Paper detail

Memory of rheological stress in polymers using Fractional Calculus

The rheological properties of viscoelastic materials like polymer melts are greatly affected by factors like salinity, temperature, concentration and pH of the solution. In this study, the memory of the stress affected by each of these factors is shown to be trapped in the order of the fractional derivative of the dynamical equation describing stress and strain in the material. To demonstrate this, the rheological properties of the polymer melt hydrolyzed polyacrylamide HPAM have been modeled using a two element Maxwell model. The model has successfully reproduce existing experimental data on elastic modulus and complex viscosity for these stress factors, besides predicting the development of creep compliance with shear rate. The work also establishes that it is possible to tailor a particular rheological property by suitably tuning a pair of properties, complementary conjugates, that offset each others effects on the rheology.

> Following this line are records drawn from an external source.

/-- For every state and slot whose request may be computed now, with its layout and fields in range and its session granted (R359):
CARD_REGISTER for a scope the sender may name answers as its certificate reads: SIGNATURE_INVALID where it does not or is valid
longer than eight years, CARD_DUPLICATE, CARD_REGISTRY_FULL, or OK with the card to be registered ACTIVE; CARD_REVOKE of a
registered card in a scope the sender may name ends with OK and arms its revocation where the role keeps at least its quorum;
QUORUM_SET ends with OK and arms the new M where enough cards hold the role; MACSEC_CAK_SET arms the assembled CAK and its name
on the logical port; KEY_ENTER wraps the assembled key, with odd parity where it is a TDES key, under the SMK. (R352, R355,
R359, R361, R362, R367, R368.) -/
def Obligations.RegistryFunctions : Prop :=
  ∀ (s : State) (k i : Nat) (s1 : State),
    let x := s.asked k
    let p := x.payload
    let t := s.computing k
    (let scope := fld p 4 2
     let role := fld p 6 1
     let n := fld p 12 2
     s.mayCompute k (· == 0x65) → layoutOk p (16 + n) [(7, 1), (14, 2)] = true → scope ≤ 512 → role ≤ 3 →
     (Fn.auth k x 0x65 0 0 8).gives t i s1 → s1.mayName x.tenant scope role true = true →
     exec (.cardRegister k) s = .next (s.ended k (match Config.readCard (p.drop 16) with
       | none => { status := stSignatureInvalid }
       | some (serial, nb, na, pub) =>
         if ¬ (nb ≤ na ∧ na - nb ≤ eightYears) then { status := stSignatureInvalid }
         else if (s1.cardOf serial).isSome ∨ s1.pendingCards.any (fun c => c.serial == serial) then { status := stCardDuplicate }
         else if s1.scopeCards scope + (s1.pendingCards.filter (fun c => c.scope == scope)).length < 32 ∧
             (s1.dual.cards.filter (fun q => q.2.state != .free)).length + s1.pendingCards.length < 4096 then
           { effects := [.cardRegister { state := .active, serial := serial, scope := scope, role := role, usesLeft := 200000,
                                         notBefore := nb, notAfter := na, pub := pub }] }
         else { status := stCardRegistryFull }) s1)) ∧
    (∀ (e : Nat),
      let serial := fld p 4 8
      let c := s1.card e
      s.mayCompute k (· == 0x66) → layoutOk p 20 [(16, 4)] = true → (Fn.auth k x 0x66 0 0 12).gives t i s1 →
      s1.cardOf serial = some e → s1.mayName x.tenant c.scope c.role false = true → c.state ≠ .revoked →
      .cardRevoke serial ∉ s1.comingEffects →
      s1.comingQuorum c.scope c.role ≤ s1.comingCards c.scope c.role - (if c.state = .active ∨ c.state = .warned then 1 else 0) →
      exec (.cardRevoke k) s = .next (s.ended k { effects := [.arm (.cardRevoke serial)] } s1)) ∧
    (let scope := fld p 4 2
     let role := fld p 6 1
     let m := fld p 7 1
     s.mayCompute k (· == 0x67) → layoutOk p 12 [] = true → scope ≤ 512 → role ≤ 3 → quorumRange role m = true →
     (Fn.auth k x 0x67 0 0 8).gives t i s1 → s1.mayName x.tenant scope role true = true → m ≤ s1.comingCards scope role →
     exec (.quorumSet k) s = .next (s.ended k { effects := [.arm (.quorumSet scope role m)] } s1)) ∧
    (∀ (key : Bytes) (s2 : State),
      (let n := fld p 5 1
       s.mayCompute k (· == 0x68) → layoutOk p (12 + n) [(6, 2)] = true → fld p 4 1 ≤ 15 → 1 ≤ n → n ≤ 32 →
       (Fn.auth k x 0x68 1 32 8).gives t i s1 → (Fn.assembledKey i false).gives s1 key s2 →
       exec (.macsecCakSet k) s = .next (s.ended k { effects := [.arm (.cakSet (fld p 4 1) (p.drop 12) key)] } s2)) ∧
      (∀ (g : SmkGen),
       let o := outAttrAt p 4
       s.mayCompute k (· == 0x69) → layoutOk p 20 [(16, 4)] = true → outAttrOk p 4 [1, 2, 3, 4, 5, 6] = true → o.format ≠ 0 →
       (Fn.auth k x 0x69 1 (keyLength o.attr.alg) 12).gives t i s1 → (Fn.producing x o.smk).gives s1 g s1 →
       (Fn.assembledKey i (decide (o.attr.alg ≤ 2))).gives s1 key s2 →
       exec (.keyEnter k) s = .next (s.endedBy k (do Fn.done (← Fn.wrapSmk g o.format o.attr key 248)) s2)))
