-- ==== Sys2Proof/Laws/State.lean ====
section
/-! SUPPORT. What each update of the state leaves alone: one lemma for each field and update, so that no proof unfolds a record
update. -/

namespace Sys2Proof.Machine

/-! `putSlot` changes `sq` alone. -/

@[simp] theorem State.putSlot_dev (s : State) (k : Nat) (x : Slot) : (s.putSlot k x).dev = s.dev := rfl
@[simp] theorem State.putSlot_folio (s : State) (k : Nat) (x : Slot) : (s.putSlot k x).folio = s.folio := rfl
@[simp] theorem State.putSlot_ports (s : State) (k : Nat) (x : Slot) : (s.putSlot k x).ports = s.ports := rfl
@[simp] theorem State.putSlot_srp (s : State) (k : Nat) (x : Slot) : (s.putSlot k x).srp = s.srp := rfl
@[simp] theorem State.putSlot_adm (s : State) (k : Nat) (x : Slot) : (s.putSlot k x).adm = s.adm := rfl
@[simp] theorem State.putSlot_cores (s : State) (k : Nat) (x : Slot) : (s.putSlot k x).cores = s.cores := rfl
@[simp] theorem State.putSlot_ks (s : State) (k : Nat) (x : Slot) : (s.putSlot k x).ks = s.ks := rfl
@[simp] theorem State.putSlot_vault (s : State) (k : Nat) (x : Slot) : (s.putSlot k x).vault = s.vault := rfl
@[simp] theorem State.putSlot_bn (s : State) (k : Nat) (x : Slot) : (s.putSlot k x).bn = s.bn := rfl
@[simp] theorem State.putSlot_bulk (s : State) (k : Nat) (x : Slot) : (s.putSlot k x).bulk = s.bulk := rfl
@[simp] theorem State.putSlot_rng (s : State) (k : Nat) (x : Slot) : (s.putSlot k x).rng = s.rng := rfl
@[simp] theorem State.putSlot_dual (s : State) (k : Nat) (x : Slot) : (s.putSlot k x).dual = s.dual := rfl
@[simp] theorem State.putSlot_lc (s : State) (k : Nat) (x : Slot) : (s.putSlot k x).lc = s.lc := rfl
@[simp] theorem State.putSlot_tmp (s : State) (k : Nat) (x : Slot) : (s.putSlot k x).tmp = s.tmp := rfl
@[simp] theorem State.putSlot_boot (s : State) (k : Nat) (x : Slot) : (s.putSlot k x).boot = s.boot := rfl
@[simp] theorem State.putSlot_image (s : State) (k : Nat) (x : Slot) : (s.putSlot k x).image = s.image := rfl
@[simp] theorem State.putSlot_pair (s : State) (k : Nat) (x : Slot) : (s.putSlot k x).pair = s.pair := rfl
@[simp] theorem State.putSlot_recorder (s : State) (k : Nat) (x : Slot) : (s.putSlot k x).recorder = s.recorder := rfl
@[simp] theorem State.putSlot_pmc (s : State) (k : Nat) (x : Slot) : (s.putSlot k x).pmc = s.pmc := rfl
@[simp] theorem State.putSlot_pwr (s : State) (k : Nat) (x : Slot) : (s.putSlot k x).pwr = s.pwr := rfl
@[simp] theorem State.putSlot_faults (s : State) (k : Nat) (x : Slot) : (s.putSlot k x).faults = s.faults := rfl
@[simp] theorem State.putSlot_recovery (s : State) (k : Nat) (x : Slot) : (s.putSlot k x).recovery = s.recovery := rfl
@[simp] theorem State.putSlot_readBack (s : State) (k : Nat) (x : Slot) : (s.putSlot k x).readBack = s.readBack := rfl
@[simp] theorem State.putSlot_pending (s : State) (k : Nat) (x : Slot) : (s.putSlot k x).pending = s.pending := rfl
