@[simp] theorem rngFail_fuses (s : State) (last : Nat) : (rngFail s last).fuses = s.fuses := by simp [rngFail]
@[simp] theorem rngCOnly_fuses (s : State) (discarded : Nat) : (rngCOnly s discarded).fuses = s.fuses := by simp [rngCOnly]

@[simp] theorem sourceLost_fuses (s : State) (k discarded : Nat) : (sourceLost s k discarded).fuses = s.fuses := by
  simp [sourceLost]

@[simp] theorem sourceBack_fuses (s : State) (k : Nat) : (sourceBack s k).fuses = s.fuses := by
  unfold sourceBack
  dsimp only
  repeat' split
  all_goals simp

@[simp] theorem sourceFails_fuses (s : State) (k test value : Nat) : (sourceFails s k test value).fuses = s.fuses := by
  simp [sourceFails]

@[simp] theorem windowEnd_fuses (s : State) (k : Nat) (samples : Bytes) : (windowEnd s k samples).fuses = s.fuses := by
  unfold windowEnd
  dsimp only
  repeat' split
  all_goals simp

@[simp] theorem execSourceWindowEnd_fuses (source : Nat) (samples : Bytes) (s : State) :
    KeepsFuses s (execSourceWindowEnd source samples s) := by
  simp [execSourceWindowEnd]

@[simp] theorem execSourceTestFailure_fuses (source test value : Nat) (s : State) :
    KeepsFuses s (execSourceTestFailure source test value s) := by
  simp [execSourceTestFailure]

@[simp] theorem execSourceEstimate_fuses (source ones : Nat) (sums : List Int) (s : State) :
    KeepsFuses s (execSourceEstimate source ones sums s) := by
  unfold execSourceEstimate
  dsimp only
  repeat' split
  all_goals simp

theorem State.takeSeed_fuses {s t : State} {k : Nat} {seed : Bytes} (h : s.takeSeed k = some (seed, t)) : t.fuses = s.fuses := by
  unfold State.takeSeed at h
  split at h
  · cases h
  · cases h
    rfl

@[simp] theorem reseed_fuses (s : State) (i k : Nat) (seed : Bytes) : (reseed s i k seed).fuses = s.fuses := by simp [reseed]

@[simp] theorem execDrbgScheduledReseed_fuses (instance_ : Nat) (s : State) :
    KeepsFuses s (execDrbgScheduledReseed instance_ s) := by
  unfold execDrbgScheduledReseed
  dsimp only
  split
  · simp
  · split
    · simp
    · next hseed => simpa using State.takeSeed_fuses hseed

@[simp] theorem execForcedReseedComplete_fuses (cycles : Nat) (s : State) : KeepsFuses s (execForcedReseedComplete cycles s) := by
  unfold execForcedReseedComplete
  split <;> simp

@[simp] theorem commandReseed_fuses (s : State) (chan : Nat) : (commandReseed s chan).fuses = s.fuses := by simp [commandReseed]

@[simp] theorem execRngCtrlReseed_fuses (chan : Nat) (s : State) : KeepsFuses s (execRngCtrlReseed chan s) := by
  simp [execRngCtrlReseed]

@[simp] theorem execTenantPoolFull_fuses (s : State) : KeepsFuses s (execTenantPoolFull s) := by simp [execTenantPoolFull]

@[simp] theorem execDrbgInstanceError_fuses (instance_ : Nat) (s : State) : KeepsFuses s (execDrbgInstanceError instance_ s) := by
  simp [execDrbgInstanceError]

@[simp] theorem execDrbgInstanceReturn_fuses (instance_ : Nat) (katOk : Bool) (s : State) :
    KeepsFuses s (execDrbgInstanceReturn instance_ katOk s) := by
  unfold execDrbgInstanceReturn
  dsimp only
  split
  · simp
  · split
    · simp
    · split
      · simp
      · next hseed => simpa using State.takeSeed_fuses hseed

@[simp] theorem State.putRandPort_fuses (s : State) (core : Nat) (x : RandPort) :
    (State.putRandPort s core x).fuses = s.fuses := (rfl)

@[simp] theorem drawBlocks_fuses (s : State) (tenant : Bool) (n : Nat) : (drawBlocks s tenant n).2.fuses = s.fuses := by
  simp [drawBlocks]

@[simp] theorem refuseDraw_fuses (s : State) (tenant : Option Nat) (st : Nat) : (refuseDraw s tenant st).fuses = s.fuses := by
  unfold refuseDraw
  repeat' split
  all_goals simp

theorem rreqOp_fuses (s : State) (core value : Nat) {t : State} (hsome : rreqOp s core value = some t) : t.fuses = s.fuses := by
  unfold rreqOp at hsome
  dsimp only at hsome
  repeat' split at hsome
  all_goals cases hsome
  all_goals simp

theorem rtenOp_fuses (s : State) (core value : Nat) {t : State} (hsome : rtenOp s core value = some t) : t.fuses = s.fuses := by
  unfold rtenOp at hsome
  dsimp only at hsome
  repeat' split at hsome
  all_goals cases hsome
  all_goals simp

@[simp] theorem completeDraw_fuses (s : State) (core : Nat) : (completeDraw s core).fuses = s.fuses := by
  unfold completeDraw
  dsimp only
  split <;> simp

@[simp] theorem execRandomDrawComplete_fuses (core : Nat) (s : State) : KeepsFuses s (execRandomDrawComplete core s) := by
  simp [execRandomDrawComplete]

theorem readRandom_fuses {s t : State} {w : Word32} (hok : readRandom s = .ok (w, t)) : t.fuses = s.fuses := by
  unfold readRandom at hok
  extract_lets st at hok
  clear_value st
  split at hok
  · exact nomatch hok
  · have hdrawn := drawBlocks_fuses s false 1
    generalize drawBlocks s false 1 = drawn at hok hdrawn
    cases hok
    exact hdrawn

@[simp] theorem execRngRandomRead_fuses (chan word : Nat) (s : State) : KeepsFuses s (execRngRandomRead chan word s) := by
  unfold execRngRandomRead
  split
  · simp
  · split
    · simp
    · next hok => simpa using readRandom_fuses hok

@[simp] theorem tickRng_fuses (s : State) : (tickRng s).fuses = s.fuses := by simp [tickRng]

/-! ### Machine/Power -/

@[simp] theorem State.putDistrict_fuses (s : State) (d : Nat) (x : District) : (State.putDistrict s d x).fuses = s.fuses := (rfl)

/-! ### Machine/Regs1 -/

@[simp] theorem State.putGroup_fuses (s : State) (g : Nat) (x : Group) : (State.putGroup s g x).fuses = s.fuses := (rfl)

/-! ### Machine/Regs2 -/

@[simp] theorem State.putCore_fuses (s : State) (c : Nat) (x : Core) : (State.putCore s c x).fuses = s.fuses := (rfl)
@[simp] theorem State.modCore_fuses (s : State) (c : Nat) (f : Core → Core) : (State.modCore s c f).fuses = s.fuses := (rfl)
@[simp] theorem State.modMpu_fuses (s : State) (u : Nat) (f : Mpu → Mpu) : (State.modMpu s u f).fuses = s.fuses := (rfl)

The study shows that HPAM has at least two pairs of complementary conjugates in temperature and pH, and concentration and pH. Further it is shown that the variation of viscosity with shear rate shows a power law behavior for almost all variations in stress parameters. Our modelling using fractional calculus establishes that the fractional order derivative q which is recognized as a memory index to emergent phenomena, shows an inverse relationship with respect to the power law exponent a, the higher the memory index q, the smaller is the power-law exponent a.